Atomic Light - ozdave
http://www.nybooks.com/daily/2016/08/20/atomic-light-akademgorodok-laboratories-scientists
======
pavlov
_There is something else that does not appear in these photos, that could not
appear, and that deserves to be mentioned. Many of the main ideas of
perestroika emerged for the first time from laboratories like these ones.
Soviet science, Soviet laboratories were genuine islands of freethinking.
Accustomed to thinking for themselves, the scientists had begun to draw
conclusions about the failed communist experiment._

This reminds me of a Soviet sci-fi book I recently read, _A billion years
before the end of the world_ , translated to English as _Definitely Maybe_
[1].

I've read a fair amount of Soviet / East Bloc scifi, and it usually tends to
avoid directly commenting on contemporary issues by placing the events in a
distant enough future that the inevitable victory of communism on Earth can be
assumed to have occurred. (In other words, even dark Soviet scifi quietly
presumes a short-term timeline that would be acceptable to Soviet orthodoxy.)

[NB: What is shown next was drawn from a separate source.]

-- ==== Sys2Proof/Machine/Core.lean ====
section
/-! DEFINITION. The machine as the host runs it. -/

def Sys2Proof.core : Host.Core := { State := Sys2Proof.Machine.State, Fault := Sys2Proof.Machine.Fault, Refusal := Sys2Proof.Machine.Refusal, step := Sys2Proof.Machine.step, reset := Sys2Proof.Machine.State.reset }
end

In contrast, _Definitely Maybe_ takes place in Leningrad in the early 1970s
and the main characters are successful Soviet scientists. It's a quite
interesting glimpse into the assumptions of that society, and the latitude of
free thought that scientists still retained.

[1]
[https://en.wikipedia.org/wiki/Definitely_Maybe_(novel)](https://en.wikipedia.org/wiki/Definitely_Maybe_\(novel\))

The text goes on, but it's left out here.